> Material for this exercise

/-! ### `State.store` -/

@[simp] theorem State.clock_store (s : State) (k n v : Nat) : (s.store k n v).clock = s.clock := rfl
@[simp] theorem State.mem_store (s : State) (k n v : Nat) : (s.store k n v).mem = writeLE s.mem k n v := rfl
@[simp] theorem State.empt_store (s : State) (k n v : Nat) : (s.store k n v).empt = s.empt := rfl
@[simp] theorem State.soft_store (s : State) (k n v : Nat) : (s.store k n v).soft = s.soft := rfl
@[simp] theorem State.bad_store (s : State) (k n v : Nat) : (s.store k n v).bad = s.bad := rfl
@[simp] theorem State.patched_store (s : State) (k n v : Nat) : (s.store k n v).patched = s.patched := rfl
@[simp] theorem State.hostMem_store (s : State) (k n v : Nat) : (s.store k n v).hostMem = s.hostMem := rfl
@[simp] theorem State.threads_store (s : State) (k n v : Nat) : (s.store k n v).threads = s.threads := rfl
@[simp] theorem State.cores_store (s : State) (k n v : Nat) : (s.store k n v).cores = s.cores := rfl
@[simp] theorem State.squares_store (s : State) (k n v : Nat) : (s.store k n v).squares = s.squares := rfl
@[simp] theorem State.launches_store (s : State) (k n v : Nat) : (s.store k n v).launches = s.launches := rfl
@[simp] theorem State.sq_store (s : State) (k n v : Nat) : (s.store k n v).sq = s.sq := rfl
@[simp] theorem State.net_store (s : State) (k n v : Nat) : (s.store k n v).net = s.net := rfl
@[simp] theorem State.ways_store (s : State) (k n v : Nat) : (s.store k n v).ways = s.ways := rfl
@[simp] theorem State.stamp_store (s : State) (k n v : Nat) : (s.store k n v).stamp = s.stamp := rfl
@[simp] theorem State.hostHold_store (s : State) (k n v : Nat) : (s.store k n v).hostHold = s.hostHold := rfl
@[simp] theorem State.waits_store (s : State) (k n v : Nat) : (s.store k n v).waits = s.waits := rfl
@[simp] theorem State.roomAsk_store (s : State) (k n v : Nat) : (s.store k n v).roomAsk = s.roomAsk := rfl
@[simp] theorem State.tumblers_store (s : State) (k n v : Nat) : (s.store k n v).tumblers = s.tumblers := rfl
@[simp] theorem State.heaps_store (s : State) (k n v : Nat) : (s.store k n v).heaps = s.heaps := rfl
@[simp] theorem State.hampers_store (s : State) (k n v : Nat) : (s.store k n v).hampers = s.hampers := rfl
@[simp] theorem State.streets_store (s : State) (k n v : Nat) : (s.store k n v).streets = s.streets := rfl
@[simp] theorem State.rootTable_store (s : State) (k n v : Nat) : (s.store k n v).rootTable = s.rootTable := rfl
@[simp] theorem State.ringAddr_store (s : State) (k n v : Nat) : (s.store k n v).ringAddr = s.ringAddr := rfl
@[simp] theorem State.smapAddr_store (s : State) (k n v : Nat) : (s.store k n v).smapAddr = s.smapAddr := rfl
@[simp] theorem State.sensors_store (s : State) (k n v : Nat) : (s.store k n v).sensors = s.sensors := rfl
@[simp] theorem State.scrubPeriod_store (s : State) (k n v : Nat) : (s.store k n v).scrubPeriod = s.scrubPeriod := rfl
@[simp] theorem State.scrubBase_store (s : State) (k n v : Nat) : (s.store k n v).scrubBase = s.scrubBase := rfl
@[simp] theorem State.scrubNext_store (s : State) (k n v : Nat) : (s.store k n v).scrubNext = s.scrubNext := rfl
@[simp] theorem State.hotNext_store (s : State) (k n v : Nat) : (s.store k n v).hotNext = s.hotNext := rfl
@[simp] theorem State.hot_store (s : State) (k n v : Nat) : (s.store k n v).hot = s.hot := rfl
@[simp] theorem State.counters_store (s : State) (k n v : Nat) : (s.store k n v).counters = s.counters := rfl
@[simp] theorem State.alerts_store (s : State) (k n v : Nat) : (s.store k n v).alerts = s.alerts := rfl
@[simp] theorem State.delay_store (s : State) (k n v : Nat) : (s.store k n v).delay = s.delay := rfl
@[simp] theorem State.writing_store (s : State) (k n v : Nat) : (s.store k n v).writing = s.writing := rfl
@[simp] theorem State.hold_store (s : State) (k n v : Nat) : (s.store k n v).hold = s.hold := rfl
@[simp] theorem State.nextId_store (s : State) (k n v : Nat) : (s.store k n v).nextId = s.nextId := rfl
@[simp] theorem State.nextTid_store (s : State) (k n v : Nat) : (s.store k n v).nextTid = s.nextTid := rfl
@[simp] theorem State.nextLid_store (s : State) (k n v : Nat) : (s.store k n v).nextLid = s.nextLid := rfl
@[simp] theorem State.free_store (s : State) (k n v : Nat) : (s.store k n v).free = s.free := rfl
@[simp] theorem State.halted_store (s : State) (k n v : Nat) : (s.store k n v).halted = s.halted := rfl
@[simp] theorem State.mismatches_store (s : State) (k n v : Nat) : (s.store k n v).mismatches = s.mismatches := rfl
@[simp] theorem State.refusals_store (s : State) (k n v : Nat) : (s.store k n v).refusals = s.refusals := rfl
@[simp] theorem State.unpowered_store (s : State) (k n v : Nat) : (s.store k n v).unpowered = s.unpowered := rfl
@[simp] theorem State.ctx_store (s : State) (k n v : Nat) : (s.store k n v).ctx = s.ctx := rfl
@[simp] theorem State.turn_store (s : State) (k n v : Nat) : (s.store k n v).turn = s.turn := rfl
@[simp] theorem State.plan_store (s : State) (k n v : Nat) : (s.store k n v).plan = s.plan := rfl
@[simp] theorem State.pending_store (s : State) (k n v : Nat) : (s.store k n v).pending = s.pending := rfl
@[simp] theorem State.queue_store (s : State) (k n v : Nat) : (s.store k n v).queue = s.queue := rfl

---

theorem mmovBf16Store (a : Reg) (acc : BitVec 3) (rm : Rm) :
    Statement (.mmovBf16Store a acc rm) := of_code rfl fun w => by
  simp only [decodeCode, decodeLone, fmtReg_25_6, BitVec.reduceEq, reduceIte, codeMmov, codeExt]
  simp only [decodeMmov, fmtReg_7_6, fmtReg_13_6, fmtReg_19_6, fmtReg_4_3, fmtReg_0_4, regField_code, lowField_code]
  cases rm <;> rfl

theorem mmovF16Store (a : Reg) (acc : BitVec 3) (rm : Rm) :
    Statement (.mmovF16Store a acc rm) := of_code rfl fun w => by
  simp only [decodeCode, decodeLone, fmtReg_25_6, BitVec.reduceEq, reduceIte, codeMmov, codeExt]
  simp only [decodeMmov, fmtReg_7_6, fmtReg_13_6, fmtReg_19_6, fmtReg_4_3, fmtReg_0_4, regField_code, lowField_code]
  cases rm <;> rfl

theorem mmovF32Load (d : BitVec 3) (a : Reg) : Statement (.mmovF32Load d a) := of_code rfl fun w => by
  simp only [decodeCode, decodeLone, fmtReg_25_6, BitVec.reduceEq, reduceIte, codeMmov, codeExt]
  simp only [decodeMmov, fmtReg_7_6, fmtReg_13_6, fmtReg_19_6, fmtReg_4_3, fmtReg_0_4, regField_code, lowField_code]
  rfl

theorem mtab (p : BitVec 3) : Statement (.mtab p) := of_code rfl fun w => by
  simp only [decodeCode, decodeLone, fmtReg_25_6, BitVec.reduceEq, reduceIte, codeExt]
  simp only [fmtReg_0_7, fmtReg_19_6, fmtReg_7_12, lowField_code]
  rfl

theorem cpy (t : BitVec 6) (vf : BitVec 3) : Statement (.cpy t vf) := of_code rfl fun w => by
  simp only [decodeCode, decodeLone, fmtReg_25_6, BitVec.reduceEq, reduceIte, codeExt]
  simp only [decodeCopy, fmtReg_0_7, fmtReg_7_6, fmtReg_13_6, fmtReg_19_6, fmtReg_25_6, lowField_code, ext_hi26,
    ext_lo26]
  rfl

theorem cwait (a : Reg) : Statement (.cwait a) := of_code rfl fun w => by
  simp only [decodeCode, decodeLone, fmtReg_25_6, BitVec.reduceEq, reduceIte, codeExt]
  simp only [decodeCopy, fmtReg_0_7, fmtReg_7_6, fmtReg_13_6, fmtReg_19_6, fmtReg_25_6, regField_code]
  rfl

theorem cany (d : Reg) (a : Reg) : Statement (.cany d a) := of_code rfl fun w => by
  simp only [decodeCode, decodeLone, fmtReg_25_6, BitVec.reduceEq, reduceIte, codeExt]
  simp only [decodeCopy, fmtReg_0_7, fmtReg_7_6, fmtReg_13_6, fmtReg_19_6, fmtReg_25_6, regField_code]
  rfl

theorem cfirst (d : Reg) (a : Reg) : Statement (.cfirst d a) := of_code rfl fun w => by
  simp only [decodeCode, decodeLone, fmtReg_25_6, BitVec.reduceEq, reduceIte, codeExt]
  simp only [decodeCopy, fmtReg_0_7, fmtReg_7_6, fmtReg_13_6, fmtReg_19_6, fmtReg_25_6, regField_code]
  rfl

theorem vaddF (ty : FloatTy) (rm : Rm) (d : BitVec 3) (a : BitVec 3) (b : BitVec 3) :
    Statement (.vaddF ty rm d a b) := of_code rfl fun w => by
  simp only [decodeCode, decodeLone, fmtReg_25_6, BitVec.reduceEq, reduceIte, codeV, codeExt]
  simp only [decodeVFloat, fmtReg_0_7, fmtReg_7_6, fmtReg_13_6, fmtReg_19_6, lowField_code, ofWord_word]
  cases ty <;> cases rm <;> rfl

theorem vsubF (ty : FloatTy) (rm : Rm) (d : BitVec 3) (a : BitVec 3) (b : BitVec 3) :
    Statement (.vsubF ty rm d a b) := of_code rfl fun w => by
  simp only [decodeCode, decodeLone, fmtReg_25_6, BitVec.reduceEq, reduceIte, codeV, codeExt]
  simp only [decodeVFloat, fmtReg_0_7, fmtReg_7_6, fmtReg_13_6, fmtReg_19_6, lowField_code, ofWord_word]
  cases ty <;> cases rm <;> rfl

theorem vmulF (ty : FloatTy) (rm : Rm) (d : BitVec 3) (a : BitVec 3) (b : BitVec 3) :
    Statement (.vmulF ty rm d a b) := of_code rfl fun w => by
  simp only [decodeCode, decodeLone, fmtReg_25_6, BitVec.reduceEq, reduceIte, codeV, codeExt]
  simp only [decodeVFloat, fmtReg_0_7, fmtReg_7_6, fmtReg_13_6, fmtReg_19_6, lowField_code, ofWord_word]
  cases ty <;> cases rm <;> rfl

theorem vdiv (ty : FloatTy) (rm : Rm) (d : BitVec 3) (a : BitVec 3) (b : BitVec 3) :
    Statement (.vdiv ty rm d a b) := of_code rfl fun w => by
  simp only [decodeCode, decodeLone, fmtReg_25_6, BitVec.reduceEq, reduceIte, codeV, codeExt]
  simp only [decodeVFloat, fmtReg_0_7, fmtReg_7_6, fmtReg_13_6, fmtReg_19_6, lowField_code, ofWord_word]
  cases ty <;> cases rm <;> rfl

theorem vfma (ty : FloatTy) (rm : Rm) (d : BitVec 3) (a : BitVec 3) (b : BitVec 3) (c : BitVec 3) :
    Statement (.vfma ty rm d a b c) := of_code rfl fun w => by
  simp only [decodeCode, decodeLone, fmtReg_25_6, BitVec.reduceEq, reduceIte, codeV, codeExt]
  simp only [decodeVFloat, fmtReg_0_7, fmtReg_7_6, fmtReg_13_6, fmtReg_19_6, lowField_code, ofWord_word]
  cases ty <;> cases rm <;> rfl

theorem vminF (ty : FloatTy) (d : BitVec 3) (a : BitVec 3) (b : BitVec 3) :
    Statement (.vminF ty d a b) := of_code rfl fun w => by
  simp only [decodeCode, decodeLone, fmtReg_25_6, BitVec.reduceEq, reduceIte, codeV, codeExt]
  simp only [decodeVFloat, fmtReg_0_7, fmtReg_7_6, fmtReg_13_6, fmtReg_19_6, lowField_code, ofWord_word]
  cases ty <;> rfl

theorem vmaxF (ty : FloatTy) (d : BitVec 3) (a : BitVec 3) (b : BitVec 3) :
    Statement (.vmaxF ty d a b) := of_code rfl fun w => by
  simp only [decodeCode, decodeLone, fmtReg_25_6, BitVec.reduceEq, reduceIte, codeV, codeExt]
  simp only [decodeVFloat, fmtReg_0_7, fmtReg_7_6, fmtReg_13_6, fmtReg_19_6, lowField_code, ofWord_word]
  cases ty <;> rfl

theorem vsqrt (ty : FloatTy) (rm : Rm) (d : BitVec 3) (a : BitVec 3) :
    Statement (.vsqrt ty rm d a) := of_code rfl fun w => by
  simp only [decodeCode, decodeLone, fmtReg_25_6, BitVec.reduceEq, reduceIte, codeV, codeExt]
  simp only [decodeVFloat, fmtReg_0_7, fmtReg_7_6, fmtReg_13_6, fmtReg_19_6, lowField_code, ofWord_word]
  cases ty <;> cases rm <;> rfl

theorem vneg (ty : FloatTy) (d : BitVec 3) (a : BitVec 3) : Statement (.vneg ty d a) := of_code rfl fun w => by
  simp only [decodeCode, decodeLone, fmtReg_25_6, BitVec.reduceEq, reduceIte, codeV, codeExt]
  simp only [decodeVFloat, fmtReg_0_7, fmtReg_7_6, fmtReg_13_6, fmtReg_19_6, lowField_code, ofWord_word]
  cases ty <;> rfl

...

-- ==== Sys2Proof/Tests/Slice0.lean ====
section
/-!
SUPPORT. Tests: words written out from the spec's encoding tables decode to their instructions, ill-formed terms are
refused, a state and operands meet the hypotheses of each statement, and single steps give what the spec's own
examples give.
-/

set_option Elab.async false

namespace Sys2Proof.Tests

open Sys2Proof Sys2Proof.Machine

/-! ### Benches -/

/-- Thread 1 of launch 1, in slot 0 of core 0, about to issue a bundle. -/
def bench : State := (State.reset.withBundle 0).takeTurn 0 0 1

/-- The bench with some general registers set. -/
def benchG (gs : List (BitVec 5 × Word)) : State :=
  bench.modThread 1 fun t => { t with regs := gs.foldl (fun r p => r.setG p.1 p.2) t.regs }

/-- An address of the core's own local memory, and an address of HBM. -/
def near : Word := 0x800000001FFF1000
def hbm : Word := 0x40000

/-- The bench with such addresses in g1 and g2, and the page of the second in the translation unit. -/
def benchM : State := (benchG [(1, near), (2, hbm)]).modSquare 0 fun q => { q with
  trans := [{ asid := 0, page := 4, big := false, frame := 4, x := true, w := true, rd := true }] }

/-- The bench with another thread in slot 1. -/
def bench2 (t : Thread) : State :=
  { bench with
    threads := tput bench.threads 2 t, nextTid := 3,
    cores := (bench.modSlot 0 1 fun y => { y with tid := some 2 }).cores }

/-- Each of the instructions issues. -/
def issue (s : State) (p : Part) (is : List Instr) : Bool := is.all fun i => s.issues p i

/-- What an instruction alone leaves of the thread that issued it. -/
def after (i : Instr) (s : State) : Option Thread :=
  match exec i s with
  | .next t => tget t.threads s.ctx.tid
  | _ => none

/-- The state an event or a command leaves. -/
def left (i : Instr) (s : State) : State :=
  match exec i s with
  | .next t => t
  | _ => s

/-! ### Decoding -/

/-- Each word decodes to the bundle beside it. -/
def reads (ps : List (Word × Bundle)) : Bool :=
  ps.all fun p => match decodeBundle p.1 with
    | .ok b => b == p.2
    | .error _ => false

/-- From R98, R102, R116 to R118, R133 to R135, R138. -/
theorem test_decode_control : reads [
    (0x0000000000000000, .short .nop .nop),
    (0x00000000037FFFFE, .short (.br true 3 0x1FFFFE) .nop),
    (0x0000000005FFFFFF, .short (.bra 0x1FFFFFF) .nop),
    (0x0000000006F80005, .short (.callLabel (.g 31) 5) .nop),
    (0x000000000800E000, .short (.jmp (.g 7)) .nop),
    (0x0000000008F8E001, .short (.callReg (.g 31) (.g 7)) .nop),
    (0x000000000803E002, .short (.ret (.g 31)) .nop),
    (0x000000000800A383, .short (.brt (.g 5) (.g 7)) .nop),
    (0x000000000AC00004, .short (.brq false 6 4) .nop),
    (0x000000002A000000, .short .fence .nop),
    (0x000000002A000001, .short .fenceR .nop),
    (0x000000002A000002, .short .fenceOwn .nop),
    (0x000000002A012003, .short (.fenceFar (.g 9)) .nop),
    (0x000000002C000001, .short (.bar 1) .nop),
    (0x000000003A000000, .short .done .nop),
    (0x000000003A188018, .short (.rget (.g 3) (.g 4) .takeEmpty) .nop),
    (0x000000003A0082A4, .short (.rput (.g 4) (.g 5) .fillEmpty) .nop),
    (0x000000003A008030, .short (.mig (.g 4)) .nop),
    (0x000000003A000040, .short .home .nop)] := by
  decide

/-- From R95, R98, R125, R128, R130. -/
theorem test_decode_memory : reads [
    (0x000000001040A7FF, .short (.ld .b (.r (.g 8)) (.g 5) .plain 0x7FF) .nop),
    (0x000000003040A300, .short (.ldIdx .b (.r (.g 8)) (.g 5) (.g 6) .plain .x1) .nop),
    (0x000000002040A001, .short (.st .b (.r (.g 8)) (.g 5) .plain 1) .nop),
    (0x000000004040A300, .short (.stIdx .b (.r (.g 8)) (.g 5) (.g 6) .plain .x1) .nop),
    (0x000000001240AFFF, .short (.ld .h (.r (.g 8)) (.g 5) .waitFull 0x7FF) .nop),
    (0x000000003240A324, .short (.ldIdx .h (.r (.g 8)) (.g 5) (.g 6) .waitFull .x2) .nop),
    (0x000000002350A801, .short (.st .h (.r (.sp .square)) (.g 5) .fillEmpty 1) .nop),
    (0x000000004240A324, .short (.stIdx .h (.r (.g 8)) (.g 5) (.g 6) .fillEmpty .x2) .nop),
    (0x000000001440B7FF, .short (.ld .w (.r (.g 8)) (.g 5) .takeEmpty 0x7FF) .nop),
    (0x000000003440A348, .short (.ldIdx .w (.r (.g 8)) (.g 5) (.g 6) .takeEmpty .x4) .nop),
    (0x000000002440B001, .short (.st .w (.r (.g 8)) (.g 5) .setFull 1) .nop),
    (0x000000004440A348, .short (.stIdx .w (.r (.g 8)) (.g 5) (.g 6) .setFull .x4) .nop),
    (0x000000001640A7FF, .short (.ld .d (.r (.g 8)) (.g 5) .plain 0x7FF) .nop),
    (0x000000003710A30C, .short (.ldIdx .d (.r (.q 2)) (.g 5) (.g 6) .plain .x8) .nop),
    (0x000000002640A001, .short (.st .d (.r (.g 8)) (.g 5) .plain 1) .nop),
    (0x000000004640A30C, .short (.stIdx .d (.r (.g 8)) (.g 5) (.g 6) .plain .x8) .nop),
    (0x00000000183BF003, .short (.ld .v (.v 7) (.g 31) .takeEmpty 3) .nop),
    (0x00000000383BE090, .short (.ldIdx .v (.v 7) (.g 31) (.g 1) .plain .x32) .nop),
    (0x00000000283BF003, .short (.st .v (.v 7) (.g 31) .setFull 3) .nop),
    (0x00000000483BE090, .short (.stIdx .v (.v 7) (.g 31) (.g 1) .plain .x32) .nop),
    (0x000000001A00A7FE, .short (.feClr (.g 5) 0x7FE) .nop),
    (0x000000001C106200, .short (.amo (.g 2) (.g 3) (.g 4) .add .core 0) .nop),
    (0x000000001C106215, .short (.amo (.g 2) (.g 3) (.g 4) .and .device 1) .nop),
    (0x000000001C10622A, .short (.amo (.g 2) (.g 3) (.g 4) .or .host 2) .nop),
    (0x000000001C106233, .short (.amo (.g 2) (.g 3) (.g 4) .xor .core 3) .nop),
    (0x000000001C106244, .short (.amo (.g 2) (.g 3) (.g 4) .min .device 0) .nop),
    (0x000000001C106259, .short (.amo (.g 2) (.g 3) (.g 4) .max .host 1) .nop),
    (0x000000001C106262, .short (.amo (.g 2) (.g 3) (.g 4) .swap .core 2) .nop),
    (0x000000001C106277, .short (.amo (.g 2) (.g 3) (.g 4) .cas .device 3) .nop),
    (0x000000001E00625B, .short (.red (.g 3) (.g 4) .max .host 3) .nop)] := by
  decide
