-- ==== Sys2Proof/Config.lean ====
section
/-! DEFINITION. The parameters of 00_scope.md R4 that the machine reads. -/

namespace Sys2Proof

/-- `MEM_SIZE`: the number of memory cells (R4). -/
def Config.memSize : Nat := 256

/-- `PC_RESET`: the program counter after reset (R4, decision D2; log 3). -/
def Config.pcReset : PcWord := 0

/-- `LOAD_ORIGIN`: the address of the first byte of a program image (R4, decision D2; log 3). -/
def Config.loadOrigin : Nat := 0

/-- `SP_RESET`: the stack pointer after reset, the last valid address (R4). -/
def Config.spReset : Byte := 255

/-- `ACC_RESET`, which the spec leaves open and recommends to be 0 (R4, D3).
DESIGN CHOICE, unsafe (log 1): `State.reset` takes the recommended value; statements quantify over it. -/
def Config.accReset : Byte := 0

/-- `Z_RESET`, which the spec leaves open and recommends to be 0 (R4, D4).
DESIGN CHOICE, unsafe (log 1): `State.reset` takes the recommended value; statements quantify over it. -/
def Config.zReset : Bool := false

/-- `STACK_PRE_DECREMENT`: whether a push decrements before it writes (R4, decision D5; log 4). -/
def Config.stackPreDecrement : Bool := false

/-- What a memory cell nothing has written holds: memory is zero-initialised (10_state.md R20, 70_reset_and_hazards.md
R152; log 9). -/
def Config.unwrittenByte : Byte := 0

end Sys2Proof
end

> About this exercise
Using the entries above, state the number of lines that include "vfma". Add nothing else.

> Exercise response
2